Pipes and Cisterns – Reduced initial flow, then full flow completes in a known time: Two pipes can fill a cistern in 30 minutes and 36 minutes, respectively. Initially both are partially clogged so that only 5/6 of the normal water flows through the first pipe and 9/10 through the second. After some time, the obstructions are removed, and from that moment the cistern is filled in 15 1/2 minutes. How long was it before the full flow began?

Introduction / Context:
The process has two phases: a reduced-flow phase and a full-flow phase. The total work (1 tank) equals the sum of work done in each phase. The second phase duration is given (15.5 minutes) at full rate; we use that to infer how much was already completed, and hence how long the reduced phase lasted.

Given Data / Assumptions:

• Normal rates: 1/30 and 1/36 per min.
• Reduced rates: (5/6)*(1/30) = 1/36; (9/10)*(1/36) = 1/40.
• Full-flow (normal) total rate: 1/30 + 1/36 = 11/180 per min.
• From removal onward: time to finish = 15.5 min = 31/2 min.

Concept / Approach:
Remaining portion at the moment of removal = (full rate) * 15.5 = (11/180)*(31/2) = 341/360. Therefore, the portion completed during reduced flow = 1 − 341/360 = 19/360. Divide this by the reduced combined rate to find the reduced-phase duration.

Step-by-Step Solution:
Reduced combined rate = 1/36 + 1/40 = 19/360 per min.Work done in reduced phase = 19/360 of tank.Time in reduced phase = (19/360) / (19/360) = 1 minute.

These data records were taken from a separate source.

-- ==== Sys2Proof/Laws/Ops.lean ====
section
/-! SUPPORT. What the shared operations can do: emit, append, reading the input, and running an operation. -/

namespace Sys2Proof.Machine

/-- An access to IN_BUF[k] inside the input answers. -/
theorem guardIn_eq {p : Params} {o : OpState} {k : Nat} {b : Byte} (hk : k < o.n) (hn : o.n ≤ p.inCap) :
    guardIn p o k b = .ok b := if_pos ⟨hk, hn⟩

/-- A first read inside the input answers. -/
theorem readIn_eq {p : Params} {o : OpState} {k : Nat} {s : State} (hk : k < o.n) (hn : o.n ≤ p.inCap) :
    readIn p o k s = .ok (inByte o.draw k s) := guardIn_eq hk hn

/-- A second read inside the input answers. -/
theorem readAgain_eq {p : Params} {o : OpState} {k : Nat} {s : State} (hk : k < o.n) (hn : o.n ≤ p.inCap) :
    readAgain p o k s = .ok (againByte o k s) := guardIn_eq hk hn

theorem readInput_eq {p : Params} {o : OpState} {s : State} (hn : o.n ≤ p.inCap) :
    readInput p o s = .ok (opInput o s) := by simp [readInput, hn]

@[simp] theorem opInput_length (o : OpState) (s : State) : (opInput o s).length = o.n := by
  simp [opInput, inputAt]

@[simp] theorem opInputAgain_length (o : OpState) (s : State) : (opInputAgain o s).length = o.n := by
  simp [opInputAgain, inputAt]

/-- Element k of the input is the byte that the operation's first read at k gives (R83). -/
theorem opInput_getElem? (o : OpState) (s : State) {k : Nat} (hk : k < o.n) :
    (opInput o s)[k]? = some (inByte o.draw k s) := by
  simp [opInput, inputAt, hk]

theorem opInputAgain_getElem? (o : OpState) (s : State) {k : Nat} (hk : k < o.n) :
    (opInputAgain o s)[k]? = some (againByte o k s) := by
  simp [opInputAgain, inputAt, againByte, hk]

/-- The final check reads the last byte of the second reads. -/
theorem opInputAgain_getLast? {o : OpState} {s : State} (h : 1 ≤ o.n) :
    (opInputAgain o s).getLast? = some (finalByte o s) := by
  rw [List.getLast?_eq_getElem?, opInputAgain_length]
  exact opInputAgain_getElem? o s (by omega)

/-- A byte written since reset is read as itself at every draw (R35). -/
theorem inByte_written {s : State} {k : Nat} {b : Byte} (h : memLookup s.mem (inBase + k) = some b) (d : Nat) :
    inByte d k s = b := by
  unfold inByte
  rw [h]

/-- The input from index i on begins with the byte read at i. -/
theorem opInput_drop {o : OpState} {s : State} {i : Nat} (h : i < o.n) :
    (opInput o s).drop i = inByte o.draw i s :: (opInput o s).drop (i + 1) := by
  have hl : i < (opInput o s).length := by simpa using h
  have hg := opInput_getElem? o s h
  rw [List.getElem?_eq_getElem hl] at hg
  rw [List.drop_eq_getElem_cons hl, Option.some.inj hg]

/-- The last input byte is IN[N-1]. -/
theorem opInput_getLast? {o : OpState} {s : State} (h : 1 ≤ o.n) :
    (opInput o s).getLast? = some (inByte o.draw (o.n - 1) s) := by
  rw [List.getLast?_eq_getElem?, opInput_length]
  exact opInput_getElem? o s (by omega)

/-- The input is empty exactly when N = 0. -/
theorem opInput_eq_nil {o : OpState} {s : State} : opInput o s = [] ↔ o.n = 0 := by
  rw [← List.length_eq_zero_iff, opInput_length]

/-- What is read at a draw is a function of N, the draw and the written bytes of the input. -/
theorem inputAt_congr {d n : Nat} {s s' : State}
    (hm : ∀ k < n, memLookup s'.mem (inBase + k) = memLookup s.mem (inBase + k)) :
    inputAt d n s' = inputAt d n s := by
  unfold inputAt
  apply List.map_congr_left
  intro k hk
  simp [inByte, hm k (List.mem_range.1 hk)]

/-- The input of an operation is a function of N, the draw and the written bytes of the input. -/
theorem opInput_congr {o o' : OpState} {s s' : State} (hn : o'.n = o.n) (hd : o'.draw = o.draw)
    (hm : ∀ k < o.n, memLookup s'.mem (inBase + k) = memLookup s.mem (inBase + k)) :
    opInput o' s' = opInput o s := by
  unfold opInput
  rw [hn, hd, inputAt_congr hm]

theorem opInputAgain_congr {o o' : OpState} {s s' : State} (hn : o'.n = o.n) (hd : o'.draw = o.draw)
    (hm : ∀ k < o.n, memLookup s'.mem (inBase + k) = memLookup s.mem (inBase + k)) :
    opInputAgain o' s' = opInputAgain o s := by
  unfold opInputAgain
  rw [hn, hd, inputAt_congr hm]

/-- What `emit` leaves when it answers (R132). -/
theorem emit_ok {p : Params} {v : Byte} {o o' : OpState} {s s' : State}
    (h : emit p v o s = .ok (o', s')) :
    o.j < p.outCap ∧ o' = { o with j := o.j + 1 } ∧ s' = writeOut o.j v s := by
  unfold emit at h
  split at h
  · cases h
    exact ⟨‹_›, rfl, rfl⟩
  · cases h

/-- `emit` of a list below OUT_CAP writes its bytes from index j on and advances j (R132). -/
theorem emitAll_eq {p : Params} (vs : List Byte) {o : OpState} {s : State}
    (h : o.j + vs.length ≤ p.outCap) :
    emitAll p vs o s = .ok ({ o with j := o.j + vs.length },
      { s with mem := memWriteList s.mem (outBase + o.j) vs }) := by
  induction vs generalizing o s with
  | nil => rfl
  | cons v vs ih =>
    simp only [List.length_cons] at h
    simp only [emitAll, emit, if_pos (show o.j < p.outCap by omega)]
    rw [ih (by simp only; omega)]
    simp [memWriteList, writeOut, Nat.add_assoc, Nat.add_comm 1]

/-- What `append` can do (R153): write the byte at cnt and go on, or end with OVERFLOW. -/
theorem append_cases (p : Params) (v : Byte) (o : OpState) (s : State) :
    (o.cnt < p.outCap ∧
      append p v o s = .running { o with cnt := o.cnt + 1 } (writeOut o.cnt v s)) ∨
    (p.outCap ≤ o.cnt ∧ append p v o s = .finished (finish .overflow (setOutLen 0 s))) := by
  unfold append
  by_cases h : o.cnt < p.outCap
  · exact .inl ⟨h, if_pos h⟩
  · exact .inr ⟨by omega, if_neg h⟩

@[simp] theorem runOp_zero (f : OpState → State → Micro) (o : OpState) (s : State) :
    runOp f 0 o s = .fault .unfinished := rfl

/-- One internal step of a run. -/
theorem runOp_succ (f : OpState → State → Micro) (fuel : Nat) (o : OpState) (s : State) :
    runOp f (fuel + 1) o s =
      match f o s with
      | .running o' s' => runOp f fuel o' s'
      | .finished s' => .next s'
      | .fault r => .fault r := rfl

/-- More internal steps than an operation needs change nothing (R114). -/
theorem runOp_mono {f : OpState → State → Micro} {a b : Nat} (hab : a ≤ b) {o : OpState} {s : State}
    (h : runOp f a o s ≠ .fault .unfinished) : runOp f b o s = runOp f a o s := by
  induction a generalizing b o s with
  | zero => exact absurd rfl h
  | succ a ih =>
    obtain ⟨c, rfl⟩ : ∃ c, b = c + 1 := ⟨b - 1, by omega⟩
    rw [runOp_succ, runOp_succ] at *
    cases hf : f o s with
    | running o' s' =>
      simp only [hf] at h ⊢
      exact ih (by omega) h
    | finished s' => rfl
    | fault r => rfl

/-- A property that every internal step keeps, and that gives `Q` where the operation ends, gives `Q` of the
whole run: the induction over internal steps, once. -/
theorem runOp_induction {f : OpState → State → Micro} {P : OpState → State → Prop} {Q : State → Prop}
    (hrun : ∀ o s o' s', P o s → f o s = .running o' s' → P o' s')
    (hfin : ∀ o s s', P o s → f o s = .finished s' → Q s')
    {fuel : Nat} {o : OpState} {s t : State} (hP : P o s) (h : runOp f fuel o s = .next t) : Q t := by
  induction fuel generalizing o s with
  | zero => cases h
  | succ fuel ih =>
    rw [runOp_succ] at h
    cases hf : f o s with
    | running o' s' =>
      simp only [hf] at h
      exact ih (hrun _ _ _ _ hP hf) h
    | finished s' =>
      simp only [hf] at h
      cases h
      exact hfin _ _ _ hP hf
    | fault r =>
      simp only [hf] at h
      cases h

/-- In a state in which an operation runs, a meaning runs it. -/
theorem runCommand_some {f : OpState → State → Micro} {i : Instr} {s : State} {o : OpState}
    (h : s.op = some o) : runCommand f i s = runOp f (stepBound o) o s := by simp [runCommand, h]

/-- In a state in which none runs, a meaning runs the operation that the acceptance starts. -/
theorem runCommand_none {f : OpState → State → Micro} {i : Instr} {s : State} (h : s.op = none) :
    runCommand f i s = runOp f (stepBound (acceptedOp i s)) (acceptedOp i s) (acceptCommand i s) := by
  simp [runCommand, h]

end Sys2Proof.Machine
end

Verification / Alternative check:
Check totals: reduced 1 min + full 15.5 min = 16.5 min overall; full-phase work equals 341/360, reduced equals 19/360; sum is 1.

Why Other Options Are Wrong:
Any duration other than 1 minute would not make the remaining fraction equal to 341/360 at the switch.

Common Pitfalls:
Treating 15.5 minutes as the time to fill from empty at full rate; it is only for the remaining portion after obstructions are removed.

Final Answer:
1 minute